ADNOC CEO says industry must modernise to adapt to shifting energy landscape

He noted creative partnerships as a key enabler of responsible economic growth

Adnoc group, Sultan al jaber

Dr. Sultan Ahmed Al Jaber, UAE Minister of State and Group CEO of the Abu Dhabi National Oil Company (ADNOC) called on the oil and gas industry to modernise in response to disruptions on multiple levels and a fast-evolving energy landscape.

Delivering the opening keynote address at ADIPEC in Abu Dhabi, Al Jaber said the oil and gas industry is being disrupted by new technologies, new business models, new forms of energy, and a new geopolitical order.

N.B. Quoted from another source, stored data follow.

-- ==== Sys2Proof/Certificates/Slice0/Obligations.lean ====
section
/-!
DEFINITION. Obligations.lean: the statements for the provers. Each obligation is a conjunction of the claims above it, one claim for one
rule or a few; every claim holds for every state, those that no run reaches among them.
-/
namespace Sys2Proof.Claims
open Sys2Proof.Machine

/-! ## Shapes -/

/-- The instruction answers a next state in which nothing but the running context has changed, and there nothing but scalar `d`,
which holds `v`, with its residues and the twin's; a write of s0 is discarded (R123, R280). -/
def ScalarResult (i : Instr) (s : State) (d : BitVec 6) (v : DWord) : Prop :=
  ∃ c, exec i s = .next { s with c } ∧ (∀ j, c.rs j = if j = d ∧ d ≠ 0 then v else s.c.rs j)
    ∧ (∀ k, k / 2 ≠ d.toNat → Store.get 0 c.bad k = Store.get 0 s.c.bad k ∧ Store.get 0 c.tw k = Store.get 0 s.c.tw k)
    ∧ { c with s := s.c.s, bad := s.c.bad, tw := s.c.tw } = s.c

/-- The same for scalar predicate `d`; a write of b0 is discarded. -/
def PredicateResult (i : Instr) (s : State) (d : BitVec 4) (v : Bool) : Prop :=
  ∃ c, exec i s = .next { s with c } ∧ (∀ j, c.rb j = if j = d ∧ d ≠ 0 then v else s.c.rb j)
    ∧ { c with b := s.c.b } = s.c

/-- The number of leading zero bits of a word. -/
def LeadingZeros (x : DWord) (n : Nat) : Prop :=
  n ≤ 64 ∧ (∀ i, i < n → x.getLsbD (63 - i) = false) ∧ (n < 64 → x.getLsbD (63 - n) = true)

/-- The conditions of R286 on two words. -/
def condOf (k : SCond) (x y : DWord) : Bool :=
  match k with
  | .eq => decide (x = y)
  | .ne => decide (x ≠ y)
  | .lt => decide (x.toInt < y.toInt)
  | .ge => decide (y.toInt ≤ x.toInt)
  | .ltu => decide (x.toNat < y.toNat)
  | .geu => decide (y.toNat ≤ x.toNat)
  | .tst => decide (x &&& y ≠ 0)
  | .ntst => decide (x &&& y = 0)


/-- The C slot's predicate, inverted by BN, is true (R230, R261). -/
def Acts (s : State) (g : Guard) : Prop := xor (s.rd.rb g.bp) g.bn = true

/-- A transfer is taken: the target is the next bundle, after one idle cycle, and every loop level ends (R262 to R264); WROT, the
predicates and all else stay. -/
def Transfer (i : Instr) (s : State) (target : DWord) : Prop :=
  ∃ t, exec i s = .next t ∧ t.c.npc = target ∧ t.c.loops = [] ∧ t.c.pause = true ∧ t.jumped = true
    ∧ { t with c := { t.c with npc := s.c.npc, loops := s.c.loops, pause := s.c.pause }, jumped := s.jumped } = s

/-- pj under SetStages (R266): all ones while stage j - 1 of the level has a source iteration. -/
def stageValue (i n stages j : Nat) : BitVec 16 := if j ≤ i + 1 ∧ i + 1 + stages < n + 1 + j then 0xFFFF else 0

/-- The entries of a window step W (R265). -/
def stepEntries (w : BitVec 2) : Nat := if w = 3 then 4 else w.toNat

/-- The trap that a strand takes at the running slot: its cause, KIND exact, LANE 0xFF, INFO the slot's number (R403). -/
def slotTrap (s : State) (cause : BitVec 6) : TrapInfo := ⟨cause, 0, 0xFF, BitVec.ofNat 32 s.slot, 0⟩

“This era of disruption is just the beginning and will only gather pace over time," he said. "Yet, the oil and gas company of today can be a winner tomorrow, if it operates at a lower level of cost and a higher level of performance; if it brings digital into the core of its operations; if it embeds sustainability into its DNA; and if it rethinks how to leverage its partnerships, enable its people and re-center its customer relationships.

“This is the mission we defined together last year as Oil and Gas 4.0,” he continued. “By doubling down on this mission to modernise, the industry will remain an essential pillar of the future diversified energy mix."

He noted creative partnerships as a key enabler of responsible economic growth, which Al Jaber said would keep them "at the cutting edge of innovation and we will continue to drive growth and prosperity."

“The fact is by 2040, all the energy currently consumed in the United States, India, and Japan will be added to global energy demand. And in even the most fast-paced transition scenarios, oil and gas will provide the source for over half of it. These facts are undisputed and simply make a compelling business case to invest in the future of our industry,” he said.

Al Jaber went on to explain how ADNOC, in response to the shift of economic power from west to east, is deepening its partnerships globally and pivoting towards Asia where energy demand is growing fastest. He said ADNOC is on track to expand its oil production capacity to 4mn barrels per day (mmbpd) by the end of 2020 and is finding new reserves of natural gas as it gets closer to achieving gas self-sufficiency for the UAE.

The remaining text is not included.